Il y a lieu en conséquence, après avoir constaté que la société ne rapportait pas la preuve d'une cause totalement étrangère au travail de l'accident cardiaque dont a été victime A... X
, d'infirmer le jugement et de dire opposable à l'employeur la décision de prise en charge du décès du salarié au titre de la législation professionnelle.

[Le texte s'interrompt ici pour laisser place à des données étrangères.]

/-- A slice's line marked poisoned by an update that found poison, where it is not marked already: later updates find it too, until it is cleared (R414, R419). A line that takes no write is not marked (R424). -/
def State.markLine (s : State) (pa key asid gang rank cls : Nat) : State :=
  if s.linePsn (pa / 64) || s.discards (pa / 64) key then s
  else s.writeLine (pa / 64) key 0 0 true false asid none gang rank cls

/-- An indivisible update at a place of this device (R160, R161, R202): the old value, and whether poison kept it from being written. -/
def State.atomicAt (s : State) (p : Place) (n : Nat) (f : Nat → Option Nat) (psn : Bool) (asid gang rank cls : Nat) : (Nat × Bool) × State :=
  match s.look p n with
  | none => ((0, false), s)
  | some g =>
    let s := match p with | .slice pa key => s.readLines pa key n true asid | _ => s
    if g.psn then ((g.val, true), match p with | .slice pa key => s.markLine pa key asid gang rank cls | _ => s)
    else match f g.val with
      | none => ((g.val, false), s)
      | some v => ((g.val, false), s.putPlace p n v psn asid gang rank cls)

/-- Log of an uncorrectable error in a scratchpad (R418, kind 1). A scratchpad granule has no physical address: dword 1 is left open (DESIGN CHOICE, log 8). -/
def State.logPad (s : State) (asid : Nat) : State :=
  let (v, s) := s.choose (2 ^ 57)
  s.logErr asid 0 4 1 v

/-- The granule of a place poisoned where it stands, and the error logged (R411, R419). -/
def State.spoil (s : State) (p : Place) (asid gang rank cls : Nat) : State :=
  match p with
  | .slice pa key => (s.writeLine (pa / 64) key 0 0 true false asid none gang rank cls).logErr asid key 1 1 (s.podPa (pa / 64 * 64))
  | .local_ off => (s.modCore (fun k => { k with padPsn := addTo k.padPsn (off / 64) })).logPad asid
  | .peer _ _ c off => (s.modCoreAt c (fun k => { k with padPsn := addTo k.padPsn (off / 64) })).logPad asid
  | _ => s

/-- An AMO at its owner (R419): where the line buffer fails between its read and its write, nothing is written and the line is poisoned. -/
def State.amoApply (s : State) (p : Place) (n : Nat) (f : Nat → Option Nat) (asid gang rank cls : Nat) : (Nat × Bool) × State :=
  match s.errors.contains .lineBuffer, s.look p n with
  | true, some g =>
    if g.psn then s.atomicAt p n f false asid gang rank cls
    else ((g.val, true), { s with errors := s.errors.erase .lineBuffer }.spoil p asid gang rank cls)
  | _, _ => s.atomicAt p n f false asid gang rank cls

end Sys2Proof.Machine
end

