-- ==== Sys2Proof/Machine/Matrix.lean ====
section
/-!
DEFINITION. The matrix unit's outer products and cell moves (R97, R243–R252).
-/
namespace Sys2Proof.Machine

/-- Cell width in bytes (R244). -/
def State.cw (s : State) : Nat := if s.et = 2 then 8 else 4

/-- Rows and columns in use (R245). -/
def State.rowsInUse (s : State) : Nat := 8 * 2 ^ kTr s.core.st.kvtype
def State.colsInUse (s : State) : Nat := 8 * 2 ^ kTc s.core.st.kvtype

/-- A row or column is enabled under its mask field (R245). -/
def State.lineOn (s : State) (m : BitVec 3) (inUse i : Nat) : Bool :=
  decide (i < inUse) && (m == 0 || (decide (i < s.vl) && (s.maskOf m).getLsbD i))

/-- Cell (i, j) is enabled (R245). -/
def State.cellOn (s : State) (r k : BitVec 3) (i j : Nat) : Bool := s.lineOn r s.rowsInUse i && s.lineOn k s.colsInUse j

/-- The enabled cells in ascending i, and within one i in ascending j. -/
def State.cellsOn (s : State) (r k : BitVec 3) : List (Nat × Nat) :=
  ((List.range 32).filter (s.lineOn r s.rowsInUse)).flatMap
    (fun i => ((List.range 32).filter (s.lineOn k s.colsInUse)).map (fun j => (i, j)))

/-- A cell's 64 bits and poison (R61). -/
def State.cell (s : State) (c : BitVec 3) (i j : Nat) : Nat :=
  (s.core.st.acc[c.toNat].extractLsb' (64 * (32 * i + j)) 64).toNat
def State.cellPsn (s : State) (c : BitVec 3) (i j : Nat) : Bool := s.core.st.accPsn[c.toNat].getLsbD (32 * i + j)
/-- The cell's value at the cell width (R244). -/
def State.cellVal (s : State) (c : BitVec 3) (i j : Nat) : Nat := s.cell c i j % 2 ^ (8 * s.cw)

/-- One cell written: bits above a cell of width 4 are zero in `v` (R61, R244). -/
structure CellWrite where
  i : Nat
  j : Nat
  val : Nat
  psn : Bool
  deriving DecidableEq, Repr

/-- An accumulator's bits with one cell replaced. -/
def cellPut (x : AccImg) (n v : Nat) : AccImg :=
  (x &&& ~~~(0xFFFFFFFFFFFFFFFF#65536 <<< (64 * n))) ||| (BitVec.ofNat 65536 (v % 2 ^ 64) <<< (64 * n))

/-- Cells written, every other cell kept (R65, R245). -/
def State.putCells (s : State) (c : BitVec 3) (ws : List CellWrite) : State :=
  s.modSt (fun t => { t with
    acc := t.acc.set c.toNat (ws.foldl (fun x w => cellPut x (32 * w.i + w.j) w.val) t.acc[c.toNat])
    accPsn := t.accPsn.set c.toNat (ws.foldl (fun x w => putBit x (32 * w.i + w.j) w.psn) t.accPsn[c.toNat]) })

/-- Values of a 64-bit operand element (R97). -/
def opValues (et : Nat) : Nat :=
  match et with
  | 2 => 1 | 3 => 2 | 4 => 4 | 5 => 4 | 8 => 16 | _ => 8

/-- Value t of operand element i (R97, R246). -/
def State.opVal (s : State) (v : BitVec 5) (i t : Nat) : Nat :=
  let b := 64 / opValues s.et
  vGet (s.vimg v.toNat) (8 * i) 8 / 2 ^ (t * b) % 2 ^ b

/-- The scale of value t of element i of an operand (R249): none is a scale of 0xFF, which is NaN. -/
def State.opScale (s : State) (v : BitVec 5) (i t : Nat) : Option Int :=
  if kMx s.core.st.kvtype then
    let e := vGet (s.vimg (v.toNat + 1)) ((opValues s.et * i + t) / 32) 1
    if e = 0xFF then none else some ((e : Int) - 127)
  else some 0

/-- A value moved by its scale's exponent. -/
def FVal.scaled (x : FVal) (k : Int) : FVal :=
  match x with
  | .fin n m e => .fin n m (e + k)
  | y => y

/-- An exact sum of terms rounded once (R97, R90): `nv` says that an invalid case has been met. The sign of a sum of more than two terms that is exactly zero is the sign of its terms only where all of them are zeros of one sign, and follows R88 otherwise. (DEDUCED, log 81) -/
def dotRound (f : Fmt) (mode : Nat) (nv : Bool) (ts : List FVal) : Nat × Flags :=
  let infs := ts.filterMap (fun t => match t with | .inf n => some n | _ => none)
  let clash := infs.contains true && infs.contains false
  if ts.any FVal.isNan || clash || nv then nanOut f (nv || clash || ts.any FVal.isSig)
  else match infs.head? with
  | some n => (f.signed n f.infCode, 0)
  | none =>
    let fin := ts.filterMap (fun t => match t with | .fin n m e => some (n, m, e) | _ => none)
    let zneg := if fin.all (fun t => t.2.1 == 0) && fin.all (fun t => t.1 == (fin.head?.map (·.1)).getD false)
      then (fin.head?.map (·.1)).getD false else mode == 2
    roundDy f mode zneg (fin.foldl (fun a t => dySum a (sgn t.1 t.2.1, t.2.2)) (0, (fin.head?.map (·.2.2)).getD 0))

/-- The update of an FP cell (R97): A element i of va with B element j of vb. -/
def State.fpUpdate (s : State) (a b : BitVec 5) (minus : Bool) (c : Nat) (i j : Nat) : Nat × Flags :=
  let vf := (fmtOf s.et).getD fp64
  let cf := if s.et = 2 then fp64 else fp32
  let ps := (List.range (opValues s.et)).map (fun t =>
    match s.opScale a i t, s.opScale b j t with
    | some x, some y =>
      let p := fMulV (unpack vf (s.opVal a i t)) (unpack vf (s.opVal b j t))
      ((if minus then p.1.neg else p.1).scaled (x + y), p.2)
    | _, _ => (.nan false, true))
  dotRound cf (if s.et = 2 then s.vrm else 0) (ps.any (·.2)) (unpack cf c :: ps.map (·.1))

/-- The update of an int32 cell (R97). -/
def State.intUpdate (s : State) (a b : BitVec 5) (minus : Bool) (c : Nat) (i j : Nat) : Nat :=
  let v := fun (x : Nat) => etInt (s.et == 0) 8 x
  let sum := (List.range 8).foldl (fun z t => z + v (s.opVal a i t) * v (s.opVal b j t)) 0
  wrap 32 ((c : Int) + if minus then -sum else sum)

/-- The type and range check of R243 for MOPA and MOPS. -/
def State.mopOk (s : State) (a b : BitVec 5) : Bool :=
  (decide (2 ≤ s.et) || kSew s.core.st.kvtype == 0)
    && (!kMx s.core.st.kvtype || (decide (a.toNat ≤ 30) && decide (b.toNat ≤ 30)))

/-- MOPA and MOPS (R248, R249): every enabled cell, then the flags of all of them (R247). -/
def State.mop (s : State) (c : BitVec 3) (a b : BitVec 5) (r k : BitVec 3) (minus : Bool) : Out :=
  s.vrun [] (s.mopOk a b) [r, k]
    (let us := (s.cellsOn r k).map (fun (i, j) =>
      let old := s.cellVal c i j
      let u := if s.et ≤ 1 then (s.intUpdate a b minus old i j, 0) else s.fpUpdate a b minus old i j
      ((⟨i, j, u.1, s.cellPsn c i j || (s.vslots a.toNat).getLsbD i || (s.vslots b.toNat).getLsbD j⟩ : CellWrite), u.2))
     .next ((s.putCells c (us.map (·.1))).addFlags (us.foldl (fun f u => f ||| u.2) 0)).finishQ)

/-- MOPA (R248). -/
def execMopa (c : BitVec 3) (a b : BitVec 5) (r k : BitVec 3) (s : State) : Out := s.mop c a b r k false
/-- MOPS (R248). -/
def execMops (c : BitVec 3) (a b : BitVec 5) (r k : BitVec 3) (s : State) : Out := s.mop c a b r k true

/-- MZERO (R250). -/
def execMzero (c r k : BitVec 3) (s : State) : Out :=
  s.vrun [] true [r, k] (.next (s.putCells c ((s.cellsOn r k).map (fun (i, j) => ⟨i, j, 0, false⟩))).finishQ)

/-- The enabled cells of row or column x, with their positions p (R251). -/
def State.lineCells (s : State) (o : BitVec 1) (x : Nat) (r k : BitVec 3) : List (Nat × Nat × Nat) :=
  if 32 ≤ x then []
  else ((List.range 32).map (fun p => if o = 0 then (p, x, p) else (p, p, x))).filter (fun q => s.cellOn r k q.2.1 q.2.2)

/-- MRD (R251). -/
def execMrd (c : BitVec 3) (o : BitVec 1) (a b : BitVec 5) (r k : BitVec 3) (s : State) : Out :=
  s.vrun [b] true [r, k]
    (let ws := ((s.lineCells o (s.reg b).toNat r k).filter (fun q => decide ((q.1 + 1) * s.cw ≤ s.vl * s.w))).map
      (fun q => (⟨q.1 * s.cw, s.cw, s.cellVal c q.2.1 q.2.2, s.cellPsn c q.2.1 q.2.2⟩ : VWrite))
     .next (s.putV a ws).finishQ)

/-- The bytes at position p of a register's front segment, and their poison (R246). -/
def State.frontVal (s : State) (v : BitVec 5) (p : Nat) : Nat := vGet (s.vimg v.toNat) (p * s.cw) s.cw
def State.frontPsn (s : State) (v : BitVec 5) (p : Nat) : Bool := (s.vslots v.toNat).getLsbD (p * s.cw / 8)

/-- MWR (R251). -/
def execMwr (c : BitVec 3) (o : BitVec 1) (a b : BitVec 5) (r k : BitVec 3) (s : State) : Out :=
  s.vrun [b] true [r, k]
    (.next (s.putCells c ((s.lineCells o (s.reg b).toNat r k).map
      (fun q => ⟨q.2.1, q.2.2, s.frontVal a q.1, s.frontPsn a q.1⟩))).finishQ)

/-- What MPATCH add writes (R252). -/
def State.patchAdd (s : State) (old u : Nat) : Nat × Flags :=
  if s.et = 2 then fAdd fp64 s.vrm old u
  else if s.et ≤ 1 then ((old + u) % 2 ^ 32, 0)
  else fAdd fp32 0 old u

/-- MPATCH (R252). -/
def execMpatch (c : BitVec 3) (o : BitVec 1) (a b : BitVec 5) (r k : BitVec 3) (s : State) : Out :=
  s.vrun [b] true [r, k]
    (let us := (s.lineCells 0 (s.reg b).toNat r k).map (fun q =>
      let u := s.frontVal a q.1
      if o = 0 then ((⟨q.2.1, q.2.2, u, s.frontPsn a q.1⟩ : CellWrite), (0 : Flags))
      else
        let x := s.patchAdd (s.cellVal c q.2.1 q.2.2) u
        (⟨q.2.1, q.2.2, x.1, s.frontPsn a q.1 || s.cellPsn c q.2.1 q.2.2⟩, x.2))
     .next ((s.putCells c (us.map (·.1))).addFlags (us.foldl (fun f u => f ||| u.2) 0)).finishQ)

end Sys2Proof.Machine
end

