-- ==== Sys2Proof/Machine/VMem.lean ====
section
/-!
DEFINITION. Vector loads and stores, peer forms and scatter-accumulate (R192–R203, R425, R442), and tiles between accumulators and memory (R253, R254).
-/
namespace Sys2Proof.Machine

/-- Where and why the checks of an instruction stop. -/
structure VStop where
  i : Nat
  grp : Nat
  cause : BitVec 8
  eval : Word
  psna : Option Nat
  hits : List Nat
  deriving DecidableEq, Repr

/-- What the checks of one element find. -/
inductive ECheck where
  | ok (p : Place) (x : Xlat) | stop (cause : BitVec 8) (eval : Word) (psna : Option Nat) (hits : List Nat) | held
  deriving DecidableEq, Repr

/-- Checks 2 to 5 of R195 for one element of w bytes; `psn` says that a store would consume its poison (R197, R254). (DEDUCED, log 18) -/
def State.elCheck (s : State) (acc : Acc) (k : WKind) (va : Word) (w : Nat) (psn : Bool) : ECheck :=
  if va.toNat % w != 0 then .stop 0x05 va none []
  else match s.xlate va w with
  | .fault c g => .stop c va g []
  | .held => .held
  | .at p x =>
    if !x.permits acc s.core.st.kMode || p.isCtl then .stop 0x08 va none []
    else match s.core.st.watchers k va.toNat w with
      | [] => if psn && p.consumes then .stop 0x09 va none [] else .ok p x
      | hs => .stop 0x0A va none hs

/-- The elements that pass, up to the first that does not; `held` when one must wait. -/
structure VScan where
  els : List VEl
  stop : Option VStop
  held : Bool
  deriving DecidableEq, Repr

/-- The checks over elements in order, stopping at the first failure (R195). (DEDUCED, log 18) -/
def scanEls (chk : Nat → ECheck) (grp : Nat → Nat) (va : Nat → Word) : List Nat → VScan
  | [] => ⟨[], none, false⟩
  | i :: r =>
    match chk i with
    | .stop c e g hs => ⟨[], some ⟨i, grp i, c, e, g, hs⟩, false⟩
    | .held => ⟨[], none, true⟩
    | .ok p x =>
      let t := scanEls chk grp va r
      { t with els := ⟨i, grp i, va i, p, x⟩ :: t.els }

/-- The elements of a group in progress: their pages as they were looked up (R425); a peer on this device as it stands now (R49, R442). -/
def replan (chk : Nat → ECheck) : List VEl → VScan
  | [] => ⟨[], none, false⟩
  | e :: r =>
    match (match e.p with | .peer _ _ _ _ => chk e.i | p => .ok p e.x) with
    | .stop c v g hs => ⟨[], some ⟨e.i, e.grp, c, v, g, hs⟩, false⟩
    | .held => ⟨[], none, true⟩
    | .ok p x =>
      let t := replan chk r
      { t with els := { e with p := p, x := x } :: t.els }

/-- Only the groups below a stop take effect. -/
def VScan.kept (a : VScan) : List VEl :=
  match a.stop with
  | none => a.els
  | some st => a.els.filter (fun e => decide (e.grp < st.grp))

/-- Adjacent repetitions removed. -/
def once {α : Type} [DecidableEq α] : List α → List α
  | [] => []
  | a :: r => match once r with
    | [] => [a]
    | b :: t => if a = b then b :: t else a :: b :: t

/-- The translations used are cached or become most recently used: group by group each page once, in the order of its first element (R276, R425). -/
def State.useAll (s : State) (es : List VEl) : State :=
  ((once (es.map (·.grp))).flatMap (fun g => firsts ((es.filter (fun e => e.grp == g)).map (·.x)))).foldl (fun s x => s.useXlat x) s

/-- The lines read at slices, allocating when asked (R279). -/
def State.readAll (s : State) (es : List VEl) (alloc : Bool) : State :=
  (once (es.filterMap (fun e => match e.p with | .slice pa key => some (pa / 64, key) | _ => none))).foldl
    (fun s l => s.readLine l.1 l.2 alloc s.asid) s

/-- What the core in turn has sent to the core of a peer place has not arrived (R14). -/
def State.peerBusy (s : State) (p : Place) : Bool := match p with | .peer _ _ c _ => s.coming s.core.id c | _ => false
/-- An access waits: for the reply of an AMO with AQ 1 (R162), its earlier vector stores (R482), the interlock, or a line whose invalidations are outstanding. (DEDUCED, log 76) -/
def State.elsWait (s : State) (es : List VEl) (n : Nat) (write read : Bool) : Bool :=
  s.acqWait || s.unacked s.core.st.gang s.core.st.rank 8 || es.any (fun e => s.locked e.p n write || (read && s.placeHeld e.p) || s.peerBusy e.p)
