-- ==== Sys2Proof/Machine/Contain.lean ====
section
/-!
DEFINITION. Containment (R395, R396, R435, R438) with the fault record (R397, R398), and the completion of a gang (R51, R434, R333).
-/
namespace Sys2Proof.Machine

/-- What one strand's record needs from the moment of its stop (R397). -/
structure Stop where
  rank : Nat
  core : Nat
  t : Strand
  reason : Nat
  cause : BitVec 8
  val : Word
  grp : Nat
  depth : Nat
  psna : Option Nat
  stw : Bool
  xfers : List Xfer

/-- A strand's transfers, oldest accepted first (R397). -/
def State.xfersOf (s : State) (gang rank : Nat) : List Xfer := s.xfers.filter (fun x => x.gang == gang && x.rank == rank && x.kind != 5)

/-- STW (R398): a store, AMO or the like that has not been acknowledged, or was lost (R437), and that no completed FENCE with ss and vs in pred follows. -/
def State.stwOf (s : State) (core gang rank : Nat) : Bool :=
  ((s.coreAt core).sb ++ ((s.coreAt core).st :: (s.coreAt core).rest).flatMap (·.out)).any (fun e => e.gang == gang && e.rank == rank)
    || s.invals.any (fun v => v.gang == gang && v.rank == rank && v.cls &&& 10 != 0 && !bit v.cls 7)
    || s.ctlWrites.any (fun w => w.gang == gang && w.rank == rank && !w.covered)
    || s.reqs.any (fun r => r.gang == gang && r.rank == rank && (match r.kind with
      | .store c => c &&& 10 != 0 && !bit c 7
      | .amo _ _ _ => true
      | .vecStore _ => true
      | _ => false))
    || (match s.strand? gang rank with
      | some (_, t) => t.notes &&& 10#5 != 0
      | none => false)

/-- Dwords 8 to 15 (R397). -/
def Xfer.entry (x : Xfer) : Nat :=
  (match x.handle with | some h => h.toNat / 64 * 2 ^ 38 + 2 ^ 35 | none => 0) + x.kind % 8 * 2 ^ 32 + min x.done 0xFFFFFFFF

/-- Pending and count of a token of this device, as dwords 6 and 7 hold them (R397). -/
def State.snapshot (s : State) (h : BitVec 32) : Nat :=
  if hDev h != s.kdev then 0
  else match (s.coreAt (hCore h)).token? (hSlot h) with
  | some t => t.pend % 65536 * 2 ^ 32 + t.count
  | none => 0

/-- FAULT_RECORD (R397): the 128 bytes as one number. (DEDUCED, log 21) (DEDUCED, log 49) -/
def State.recordOf (s : State) (g : Gang) (x : Stop) : Nat :=
  let t := x.t
  let wait := match t.wait with | .token i thr => if x.reason = 2 then none else some (handleOf s.kdev x.core i, thr) | _ => none
  let n := min x.xfers.length 8
  let d0 := g.id * 2 ^ 48 + n * 2 ^ 40 + b2n (8 < x.xfers.length) * 2 ^ 39 + b2n x.stw * 2 ^ 38 + b2n x.psna.isSome * 2 ^ 37
    + b2n t.kMode * 2 ^ 36 + b2n t.uin * 2 ^ 35 + x.reason * 2 ^ 33 + b2n wait.isSome * 2 ^ 32
    + (if x.reason = 2 then 0 else t.super.cause.toNat * 2 ^ 24 + t.user.cause.toNat * 2 ^ 16)
    + x.depth % 4 * 2 ^ 14 + x.grp % 16 * 2 ^ 8 + x.cause.toNat
  let d3 := g.kasid % 65536 * 2 ^ 48 + s.kdev * 2 ^ 39 + x.core * 2 ^ 30 + t.place * 2 ^ 24 + x.rank
  let d4 := match x.psna with | some a => (if a < 2 ^ 48 then s.podPa a else a) / 64 * 64 | none => 0
  let d5 := match wait with | some (h, thr) => h.toNat * 2 ^ 32 + thr | none => 0
  let d6 := match wait with | some (h, _) => s.snapshot h | none => 0
  let d7 := match x.xfers.head?.bind (·.handle) with | some h => s.snapshot h | none => 0
  ([d0, t.pc.toNat, x.val.toNat, d3, d4, d5, d6, d7] ++ (x.xfers.take 8).map Xfer.entry).foldr (fun d r => r * 2 ^ 64 + d % 2 ^ 64) 0

/-- A record written at KFREC + 128 · rank (R395 step 4), for its gang: the phase that the stop releases, and the gang's packet, wait until it is performed (R335, R396, R462). -/
def State.writeRecord (s : State) (g : Gang) (x : Stop) : State :=
  s.writePa (g.kfrec + 128 * x.rank) 0 128 (s.recordOf g x) 0 true g.kasid none g.id 0 0

/-- The strand in a core's slot waits at a FENCE, which containment abandons (R395 step 3, R437). (DEDUCED, log 50) -/
def State.atFence (s : State) (core : Nat) : Bool :=
  let s := s.turnTo core
  s.core.st.status == .running && s.core.st.queue.isEmpty && (match s.fetch with
    | .word w _ _ _ _ => (match decodeWord w with
      | .instr (.fence p u c) => p != 0 && u != 0 && !s.performed p.toNat c.toNat
      | _ => false)
    | _ => false)

/-- Each store-buffer entry of a stopped strand is sent or discarded, whole (R395 step 3): which of the two is open (DESIGN CHOICE, log 8). -/
def State.flushEntries (s : State) (core gang rank : Nat) : List SbEntry → State
  | [] => s
  | e :: r =>
    if e.gang == gang && e.rank == rank then
      let rest := (s.coreAt core).sb.erase e
      let (c, s1) := s.choose 2
      let drop := s1.modCoreAt core (fun k => { k with sb := rest })
      (if c = 0 then (s1.sendEntry core rest e).getD drop else drop).flushEntries core gang rank r
    else s.flushEntries core gang rank r

/-- What a contribution of a stopped strand becomes (R438): absent, without payload, and no transfer awaits it. -/
def Arrival.gone (a : Arrival) : Arrival := { a with absent := true, data := 0, psn := 0, xfer := 0, also := [] }
/-- Fills end with their sender; contributions become absent ones (R395, R438). -/
def dropFills (ids : List Nat) (l : List Arrival) : List Arrival :=
  (l.filter (fun a => a.combine || !(ids.contains a.xfer && a.fromDev == 0))).map (fun a =>
    if a.combine && a.fromDev == 0 && ids.contains a.xfer then a.gone else a)

/-- A packet that has not been sent yet. -/
def State.unsent (s : State) (r : Req) : Bool := s.txq.any (fun p => p.tag == r.tag && p.dst == r.dst && !p.mc && p.vc % 2 == 0)

/-- What kind of transfer a number names; 9 for none. -/
def State.xferKind (s : State) (id : Nat) : Nat := ((s.xfer? id).map (·.kind)).getD 9

/-- Requests of a stopped strand (R395 step 3): what has not been sent is withdrawn, a contribution becomes absent, the replies of the rest are discarded. (DEDUCED, log 24) (DEDUCED, log 48) -/
def State.dropReqs (s : State) (gang rank : Nat) : State :=
  let mine := fun (r : Req) => r.gang == gang && r.rank == rank
  let fillOf := fun (r : Req) => match r.kind with | .fill a => some a | _ => none
  let isCopy := fun (r : Req) => match r.kind with | .xfer _ _ _ _ => true | .fill a => !a.combine | _ => false
  let cut := s.reqs.filter (fun r => mine r && isCopy r && s.unsent r)
  -- an empty FILL without a last beat tells the target that the fill has ended (R214; log 24)
  let endOf := fun (p : Packet) => { p with len := 0, payload := 0, d1 := p.d1 &&& ~~~(1#64 <<< 52) }
  let ends := cut.filter (fun r => match fillOf r with | some a => a.last && s.xferKind a.xfer == 3 | none => false)
  let at_ := fun (p : Packet) (l : List Req) => l.any (fun r => p.tag == r.tag && p.dst == r.dst && !p.mc && p.vc == 0)
  let txq := (s.txq.filter (fun p => !at_ p cut || at_ p ends)).map (fun p =>
    if at_ p ends then endOf p else match s.reqs.find? (fun r => mine r && p.typ == 0x13 && p.tag == r.tag && p.dst == r.dst) with
    | some r => (match fillOf r with | some a => { s.arrivalPacket a.gone a.asid with tag := p.tag } | none => p)
    | none => p)
  { s with
    txq := txq
    reqs := (s.reqs.filter (fun r => !cut.contains r || ends.contains r)).map (fun r =>
      if mine r then (match r.kind with
        | .store _ => r
        | .fill a => if a.combine then { r with kind := .fill a.gone } else { r with kind := .store 0 }
        | _ => { r with kind := .store 0 }) else r) }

ALORS, D'UNE PART, QU'aux termes de l'article 441-3 du code de la sécurité sociale, dès qu'elle a connaissance d'un accident du travail par quelque moyen que ce soit, la caisse primaire d'assurance maladie est tenue de faire procéder aux constatations nécessaires ; que dans ces conditions la caisse ne peut se prévaloir de la présomption d'imputabilité d'un accident au travail lorsqu'elle n'a pas ordonné toutes les mesures en son pouvoir pour établir un diagnostic clair et précis des causes médicales d'un accident, ni communiqué à l'employeur le résultat de ses analyses ; qu'au cas présent, la société Véolia Propreté Normandie faisait valoir que l'organisme de sécurité sociale ne pouvait lui opposer la présomption d'imputabilité dès lors que la CPAM, du fait de l'insuffisance de son instruction, ne l'avait pas mise en mesure de détruire la présomption ; que malgré le rapport d'enquête de la CPAM ne faisant apparaître aucun lien entre les conditions de travail du salarié et le malaise cardiaque du salarié, l'organisme social n'avait en effet ni ordonné l'autopsie de la victime, ni imposé à son médecin conseil de rendre un avis motivé ; qu'en considérant néanmoins que la société Véolia Propreté Normandie devait succomber dès lors qu'elle ne rapportait pas suffisamment d'éléments pour détruire la présomption d'imputabilité, la cour d'appel a violé les articles L. 441-1 du code de la sécurité sociale et 6-1 de la CESDH ;
ALORS, D'AUTRE PART, QUE chaque partie au procès bénéficie du droit d'obtenir la preuve d'un élément de fait indispensable au succès de ses prétentions ; que si les lésions qui apparaissent aux temps et lieux de travail sont présumées imputables à l'activité professionnelle, cette présomption est réfragable et l'employeur doit être mis en mesure de la détruire en établissant que la pathologie est la conséquence exclusive d'un état pathologique antérieur ou indépendant évoluant pour son propre compte ; qu'en cas de décès seule une autopsie est de nature à permettre à l'employeur de rapporter cette preuve ; qu'au cas présent, la société Véolia Propreté Normandie exposait que la CPAM aurait dû mettre en oeuvre une autopsie afin de la mettre en mesure de démontrer que le malaise cardiaque du salarié, survenu sans qu'il n'ait réalisé le moindre effort, n'entretenait aucun lien avec son activité professionnelle ; qu'en considérant que la CPAM n'était pas tenue d'ordonner une autopsie, sans vérifier si la mise en oeuvre de cette mesure d'instruction n'était pas indispensable à l'exercice du droit à la preuve de la société Véolia Propreté Normandie, la cour d'appel a violé les articles 9 du Code de procédure civile, et 6 § 1 de la CESDH.